Health Savings Accounts (HSA) is a common platform that the family uses to save money for future use. It is pretty common; however, if you are using Health Savings Accounts, you should reconsider how you use that money. Many professional financial advisors advise their clients to consider paying for their medical and dental expenses with their after-tax savings and not through Health Savings Accounts funds. And there are various reasons why the experts advise this strategy to the clients. They believe that if you follow this approach, you can take advantage of the HSA tax triple play, which includes pre-tax deposits, tax-free growth, and tax-exempt distribution for the health care expenses. You can learn more about HSA strategies and tips from this article provided by personal financial advisors and Asset Management Companies Utah.
HSA Strategies That Allows Tax-free Retrieval- Experts are of the view that if you save healthcare-related receipts throughout the life of HSA, you can withdraw the funds to match the receipt amount at any time, including after the age of 65 years. The receipts can serve as IRS documentation in case of the adults, so make sure to keep the receipts instead of throwing them away.
After you turn sixty-five, funds can be withdrawn to pay for employee premiums of employee-sponsored health insurance if you postpone Medicare enrollment. Medicare allows HSA funds to pay for most premiums after the age of sixty-five. And if Medicare payments are withheld from your social security benefits, you can reimburse from the HSA account. Also qualified long-term care insurance premiums of the owner, a spouse, or a dependent can be paid anytime through the HSA account.
This strategy also allows you to take out extra appreciated funds without a penalty for any reason after the age of sixty-five. However, as many advantages as this strategy provide us, there are also some major disadvantages to this strategy, which you will find out as soon as you read along.

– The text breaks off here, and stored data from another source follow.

-- ==== Sys2Proof/Laws/TouchPloam.lean ====
section
/-! SUPPORT. Which parts of the device the operations of Machine/Ploam.lean touch. -/

namespace Sys2Proof.Machine

set_option linter.all false
set_option Elab.async false

theorem lods_touch (d : Dev) (n now : Nat) :
    Touches [.out, .sys, .bell, .tm, .acc] d (lods d n now) := by
  unfold lods
  repeat' first
    | with_reducible assumption
    | with_reducible exact Touches.refl
    | ((try lift_lets -underBinder); intro d_; refine (have hd_ : Touches [.out, .sys, .bell, .tm, .acc] d d_ := ?_; ?_); (on_goal 1 => try dsimp only [d_]); (on_goal 2 => clear_value d_))
    | ((try lift_lets -underBinder); intro d_; try clear_value d_)
    | exact Eq.refl true
    | with_reducible refine Touches.andThen ?_ (by with_reducible exact onSlice_touch ..) ?_
    | with_reducible refine Touches.andThen ?_ (by with_reducible exact accLeaf_touch ..) ?_
    | with_reducible refine Touches.andThen ?_ (by with_reducible exact accCount_touch ..) ?_
    | with_reducible refine Touches.andThen ?_ (by with_reducible exact setAccSt_touch ..) ?_
    | split
    | dsimp -zeta only
    | (split at ‹ite _ _ _ = (_, _)›)
    | (cases ‹(_, _) = (_, _)›)

theorem syncUp_touch (d : Dev) (n now : Nat) :
    Touches [.out, .sys, .bell, .tm, .acc] d (syncUp d n now) := by
  unfold syncUp
  repeat' first
    | with_reducible assumption
    | with_reducible exact Touches.refl
    | ((try lift_lets -underBinder); intro d_; refine (have hd_ : Touches [.out, .sys, .bell, .tm, .acc] d d_ := ?_; ?_); (on_goal 1 => try dsimp only [d_]); (on_goal 2 => clear_value d_))
    | ((try lift_lets -underBinder); intro d_; try clear_value d_)
    | exact Eq.refl true
    | with_reducible refine Touches.andThen ?_ (by with_reducible exact onSlice_touch ..) ?_
    | with_reducible refine Touches.andThen ?_ (by with_reducible exact setAccSt_touch ..) ?_
    | split
    | dsimp -zeta only
    | (split at ‹ite _ _ _ = (_, _)›)
    | (cases ‹(_, _) = (_, _)›)

theorem downstreamFrame_touch (d : Dev) (n : Nat) (f : DsFrame) :
    Touches [.out, .sys, .bell, .tm, .acc] d (downstreamFrame d n f) := by
  unfold downstreamFrame
  repeat' first
    | with_reducible assumption
    | with_reducible exact Touches.refl
    | ((try lift_lets -underBinder); intro d_; refine (have hd_ : Touches [.out, .sys, .bell, .tm, .acc] d d_ := ?_; ?_); (on_goal 1 => try dsimp only [d_]); (on_goal 2 => clear_value d_))
    | ((try lift_lets -underBinder); intro d_; try clear_value d_)
    | exact Eq.refl true
    | with_reducible refine Touches.andThen ?_ (by with_reducible exact onSlice_touch ..) ?_
    | with_reducible refine Touches.andThen ?_ (by with_reducible exact accCount_touch ..) ?_
    | with_reducible refine Touches.andThen ?_ (by with_reducible exact departure_touch ..) ?_
    | with_reducible refine Touches.andThen ?_ (by with_reducible exact referenceMissing_touch ..) ?_
    | with_reducible refine Touches.andThen ?_ (by with_reducible exact syncUp_touch ..) ?_
    | with_reducible refine Touches.andThen ?_ (by with_reducible exact lods_touch ..) ?_
    | split
    | dsimp -zeta only
    | (split at ‹ite _ _ _ = (_, _)›)
    | (cases ‹(_, _) = (_, _)›)

theorem ploamAnswer_touch (d : Dev) (n : Nat) (m : Option PloamUp) :
    Touches [.acc] d (ploamAnswer d n m) := by
  unfold ploamAnswer
  repeat' first
    | with_reducible assumption
    | with_reducible exact Touches.refl
    | exact Eq.refl true
    | with_reducible refine Touches.andThen ?_ (by with_reducible exact ploamQueue_touch ..) ?_
    | split
    | dsimp -zeta only
    | (split at ‹ite _ _ _ = (_, _)›)
    | (cases ‹(_, _) = (_, _)›)

theorem ploam_touch {ps : List Part} (hs : subParts [.out, .sys, .acc] ps = true) {act : Dev → Dev × Option PloamUp} (hf : ∀ x, Touches ps x (act x).1)
    (d : Dev) (n : Nat) (h : PloamHdr) : Touches ps d (ploam d n h act) := by
  have hc : ∀ i, Touches ps d (accCount d n i 1) := fun i => .mono (accCount_touch _ _ _ _) (subParts_trans rfl hs)
  unfold ploam
  dsimp only
  split
  · exact .refl
  · split
    · exact .refl
    · split
      · exact .andThen (hc 1) (accLeaf_touch _ _ _) (subParts_trans rfl hs)
      · split
        · exact .andThen (hc 0) (ploamAnswer_touch _ _ _) (subParts_trans rfl hs)
        · have h1 := Touches.andThen (.andThen (hc 0) (hf _) (subParts_self _)) (ploamAnswer_touch (act (accCount d n 0 1)).1 n (act (accCount d n 0 1)).2) (subParts_trans rfl hs)
          split
          · exact .andThen h1 (onSlice_touch _ _ _) (subParts_trans rfl hs)
          · exact h1

theorem ploamRx_touch {ps : List Part} (hs : subParts [.acc] ps = true) {act : Dev → Dev} (hf : ∀ x, Touches ps x (act x))
    (n : Nat) (h : PloamHdr) (m : PloamMsg) (d : Dev) : Touches ps d (ploamRx n h m act d) := by
  unfold ploamRx
  split
  · exact hf d
  · split
    · exact .refl
    · exact .mono (onSlice_touch _ _ _) (subParts_trans rfl hs)

theorem unlessKilled_touch {ps : List Part} {n : Nat} {act : PloamAct} (hf : ∀ x, Touches ps x (act x).1) (x : Dev) : Touches ps x (unlessKilled n act x).1 := by
  unfold unlessKilled
  split
  · exact .refl
  · exact hf x

theorem ploamBurstProfile_touch (slice : Nat) (h : PloamHdr) (index guard : Nat) (fieldsOk rateOk : Bool) (d : Dev) : Touches [.out, .sys, .bell, .tm, .acc] d (ploamBurstProfile slice h index guard fieldsOk rateOk d) := by
  unfold ploamBurstProfile
  refine ploam_touch (ps := [.out, .sys, .bell, .tm, .acc]) rfl (fun x => ?_) d slice h
  refine unlessKilled_touch (fun y => ?_) x
  try dsimp only
  repeat' first
    | with_reducible exact Touches.refl
    | split
    | with_reducible refine Touches.andThen ?_ (onSlice_touch ..) rfl
    | with_reducible refine Touches.andThen ?_ (accCount_touch ..) rfl
    | with_reducible refine Touches.andThen ?_ (setAccSt_touch ..) rfl

theorem ploamAssignOnuId_touch (slice : Nat) (h : PloamHdr) (mine : Bool) (onu : Nat) (d : Dev) : Touches [.out, .sys, .bell, .tm, .acc] d (ploamAssignOnuId slice h mine onu d) := by
  unfold ploamAssignOnuId
  refine ploam_touch (ps := [.out, .sys, .bell, .tm, .acc]) rfl (fun x => ?_) d slice h
  refine unlessKilled_touch (fun y => ?_) x
  try dsimp only
  repeat' first
    | with_reducible exact Touches.refl
    | split
    | with_reducible refine Touches.andThen ?_ (onSlice_touch ..) rfl
    | with_reducible refine Touches.andThen ?_ (accCount_touch ..) rfl
    | with_reducible refine Touches.andThen ?_ (setAccSt_touch ..) rfl

theorem ploamRangingTime_touch (slice : Nat) (h : PloamHdr) (relative : Bool) (value : Int) (d : Dev) : Touches [.out, .sys, .staged, .bell, .tm, .acc] d (ploamRangingTime slice h relative value d) := by
  unfold ploamRangingTime
  refine ploam_touch (ps := [.out, .sys, .staged, .bell, .tm, .acc]) rfl (fun x => ?_) d slice h
  refine unlessKilled_touch (fun y => ?_) x
  try dsimp only
  repeat' first
    | with_reducible exact Touches.refl
    | split
    | with_reducible refine Touches.andThen ?_ (onSlice_touch ..) rfl
    | with_reducible refine Touches.andThen ?_ (accCount_touch ..) rfl
    | with_reducible refine Touches.andThen ?_ (accLeaf_touch ..) rfl
    | with_reducible refine Touches.andThen ?_ (setAccSt_touch ..) rfl
    | with_reducible refine Touches.andThen ?_ (todRecompute_touch ..) rfl

theorem ploamDeactivateOnuId_touch (slice : Nat) (h : PloamHdr) (d : Dev) : Touches [.out, .sys, .bell, .tm, .acc] d (ploamDeactivateOnuId slice h d) := by
  unfold ploamDeactivateOnuId
  refine ploam_touch (ps := [.out, .sys, .bell, .tm, .acc]) rfl (fun x => ?_) d slice h
  refine unlessKilled_touch (fun y => ?_) x
  try dsimp only
  repeat' first
    | with_reducible exact Touches.refl
    | split
    | with_reducible refine Touches.andThen ?_ (setAccSt_touch ..) rfl

theorem ploamDisableSerialNumber_touch (slice : Nat) (h : PloamHdr) (named enable : Bool) (d : Dev) : Touches [.out, .sys, .bell, .tm, .acc] d (ploamDisableSerialNumber slice h named enable d) := by
  unfold ploamDisableSerialNumber
  refine ploam_touch (ps := [.out, .sys, .bell, .tm, .acc]) rfl (fun x => ?_) d slice h
  try dsimp only
  repeat' first
    | with_reducible exact Touches.refl
    | split
    | with_reducible refine Touches.andThen ?_ (onSlice_touch ..) rfl
    | with_reducible refine Touches.andThen ?_ (setAccSt_touch ..) rfl

theorem ploamRequestRegistration_touch (slice : Nat) (h : PloamHdr) (d : Dev) : Touches [.out, .sys, .acc] d (ploamRequestRegistration slice h d) := by
  unfold ploamRequestRegistration
  refine ploam_touch (ps := [.out, .sys, .acc]) rfl (fun x => ?_) d slice h
  refine unlessKilled_touch (fun y => ?_) x
  try dsimp only
  repeat' first
    | with_reducible exact Touches.refl
    | split

theorem allocAssign_opt (d : Dev) (n alloc : Nat) : OptTouch (α := Dev) (fun x => x) [.tm, .acc] d (allocAssign d n alloc) := by
  unfold allocAssign
  repeat' first
    | with_reducible assumption
    | with_reducible exact Touches.refl
    | exact OptTouch.none
    | with_reducible refine OptTouch.some ?_
    | exact Eq.refl true
    | with_reducible refine Touches.andThen ?_ (by with_reducible exact onSlice_touch ..) ?_
    | with_reducible refine Touches.andThen ?_ (by with_reducible exact takeNode_touch ..) ?_
    | split
    | dsimp -zeta only
    | (split at ‹ite _ _ _ = (_, _)›)
    | (cases ‹(_, _) = (_, _)›)

theorem allocAssign_touch (d : Dev) (n alloc : Nat) {e_} (h_ : allocAssign d n alloc = some e_) : Touches [.tm, .acc] d e_ := (allocAssign_opt d n alloc).of_some h_

theorem allocDeassign_touch (d : Dev) (n alloc : Nat) :
    Touches [.tm, .acc] d (allocDeassign d n alloc) := by
  unfold allocDeassign
  repeat' first
    | with_reducible assumption
    | with_reducible exact Touches.refl
    | exact Eq.refl true
    | with_reducible refine Touches.andThen ?_ (by with_reducible exact onSlice_touch ..) ?_
    | with_reducible refine Touches.andThen ?_ (by with_reducible exact giveNode_touch ..) ?_
    | split
    | dsimp -zeta only
    | (split at ‹ite _ _ _ = (_, _)›)
    | (cases ‹(_, _) = (_, _)›)

theorem ploamAssignAllocId_touch (slice : Nat) (h : PloamHdr) (alloc : Nat) (assign : Bool) (d : Dev) : Touches [.out, .sys, .tm, .acc] d (ploamAssignAllocId slice h alloc assign d) := by
  unfold ploamAssignAllocId
  refine ploam_touch (ps := [.out, .sys, .tm, .acc]) rfl (fun x => ?_) d slice h
  refine unlessKilled_touch (fun y => ?_) x
  try dsimp only
  repeat' first
    | with_reducible exact Touches.refl
    | split
    | with_reducible refine Touches.andThen ?_ (allocDeassign_touch ..) rfl
    | with_reducible refine Touches.andThen ?_ (allocAssign_touch (h_ := by assumption) ..) rfl

theorem keyGenerate_touch (d : Dev) (n i : Nat) :
    Touches [.freeCtr, .acc] d (keyGenerate d n i) := by
  unfold keyGenerate
  dsimp only
  repeat' first
    | with_reducible assumption
    | with_reducible exact Touches.refl
    | ((try lift_lets -underBinder); intro d_; refine (have hd_ : Touches [.freeCtr, .acc] d d_ := ?_; ?_); (on_goal 1 => try dsimp only [d_]); (on_goal 2 => clear_value d_))
    | ((try lift_lets -underBinder); intro d_; try clear_value d_)
    | exact Eq.refl true
    | with_reducible refine Touches.andThen ?_ (by with_reducible exact onSlice_touch ..) ?_
    | with_reducible refine Touches.andThen ?_ (by with_reducible exact drawFree_touch ..) ?_
    | with_reducible refine Touches.andThen ?_ (by with_reducible exact ploamQueue_touch ..) ?_
    | split
    | dsimp -zeta only
    | (split at ‹ite _ _ _ = (_, _)›)
    | (cases ‹(_, _) = (_, _)›)

theorem keyTakeEffect_touch (d : Dev) (n : Nat) :
    Touches [.acc] d (keyTakeEffect d n) := by
  unfold keyTakeEffect
  repeat' first
    | with_reducible assumption
    | with_reducible exact Touches.refl
    | ((try lift_lets -underBinder); intro d_; refine (have hd_ : Touches [.acc] d d_ := ?_; ?_); (on_goal 1 => try dsimp only [d_]); (on_goal 2 => clear_value d_))
    | ((try lift_lets -underBinder); intro d_; try clear_value d_)
    | exact Eq.refl true
    | with_reducible refine Touches.andThen ?_ (by with_reducible exact onSlice_touch ..) ?_
    | split
    | dsimp -zeta only
    | (split at ‹ite _ _ _ = (_, _)›)
    | (cases ‹(_, _) = (_, _)›)

theorem ploamKeyControl_touch (slice : Nat) (h : PloamHdr) (generate : Bool) (index : Nat) (d : Dev) : Touches [.freeCtr, .out, .sys, .acc] d (ploamKeyControl slice h generate index d) := by
  unfold ploamKeyControl
  refine ploam_touch (ps := [.freeCtr, .out, .sys, .acc]) rfl (fun x => ?_) d slice h
  refine unlessKilled_touch (fun y => ?_) x
  try dsimp only
  repeat' first
    | with_reducible exact Touches.refl
    | split
    | with_reducible refine Touches.andThen ?_ (onSlice_touch ..) rfl
    | with_reducible refine Touches.andThen ?_ (accCount_touch ..) rfl
    | with_reducible refine Touches.andThen ?_ (keyGenerate_touch ..) rfl
    | with_reducible refine Touches.andThen ?_ (keyTakeEffect_touch ..) rfl

theorem tkeyExpiry_touch (d : Dev) (n : Nat) :
    Touches [.out, .sys, .acc] d (tkeyExpiry d n) := by
  unfold tkeyExpiry
  repeat' first
    | with_reducible assumption
    | with_reducible exact Touches.refl
    | ((try lift_lets -underBinder); intro d_; refine (have hd_ : Touches [.out, .sys, .acc] d d_ := ?_; ?_); (on_goal 1 => try dsimp only [d_]); (on_goal 2 => clear_value d_))
    | ((try lift_lets -underBinder); intro d_; try clear_value d_)
    | exact Eq.refl true
    | with_reducible refine Touches.andThen ?_ (by with_reducible exact onSlice_touch ..) ?_
    | with_reducible refine Touches.andThen ?_ (by with_reducible exact ploamQueue_touch ..) ?_
    | with_reducible refine Touches.andThen ?_ (by with_reducible exact accLeaf_touch ..) ?_
    | with_reducible refine Touches.andThen ?_ (by with_reducible exact chanStatus_touch ..) ?_
    | split
    | dsimp -zeta only
    | (split at ‹ite _ _ _ = (_, _)›)
    | (cases ‹(_, _) = (_, _)›)

theorem ploamSleepAllow_touch (slice : Nat) (h : PloamHdr) (allow : Bool) (d : Dev) : Touches [.out, .sys, .acc] d (ploamSleepAllow slice h allow d) := by
  unfold ploamSleepAllow
  refine ploam_touch (ps := [.out, .sys, .acc]) rfl (fun x => ?_) d slice h
  refine unlessKilled_touch (fun y => ?_) x
  try dsimp only
  repeat' first
    | with_reducible exact Touches.refl
    | split
    | with_reducible refine Touches.andThen ?_ (onSlice_touch ..) rfl

theorem ploamUnknownType_touch (slice : Nat) (h : PloamHdr) (d : Dev) : Touches [.out, .sys, .acc] d (ploamUnknownType slice h d) := by
  unfold ploamUnknownType
  refine ploam_touch (ps := [.out, .sys, .acc]) rfl (fun x => ?_) d slice h
  try dsimp only
  repeat' first
    | with_reducible exact Touches.refl
    | split
    | with_reducible refine Touches.andThen ?_ (accCount_touch ..) rfl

The major disadvantage is that, once you reach your sixty-fifth birthday, you can no longer contribute to your HSA account. And Medigap and Medicare are not eligible for HSA payments. The last major disadvantage is that, at the death, a spouse beneficiary can continue to withdraw tax-free from the account. However, if there is some other recipient other than the spouse for the HSA, the account, and its remarkable tax benefits cease to exist upon the death of the owner. This means that the entire inherited HSA amount becomes taxable to the beneficiary. So, if you own an HSA and you have designated someone other than your spouse as the beneficiary, you should prioritize withdrawing or changing the name.
Health Saving Account is a wonderful tax-free duration extended duration account that you can use after the age of sixty-five for Medicare premiums, long-term care insurance, and various other health expenses, but it has also got some major disadvantages. The best bet is to follow this advice or work with a Personal Financial Advisor Utah who can provide assistance.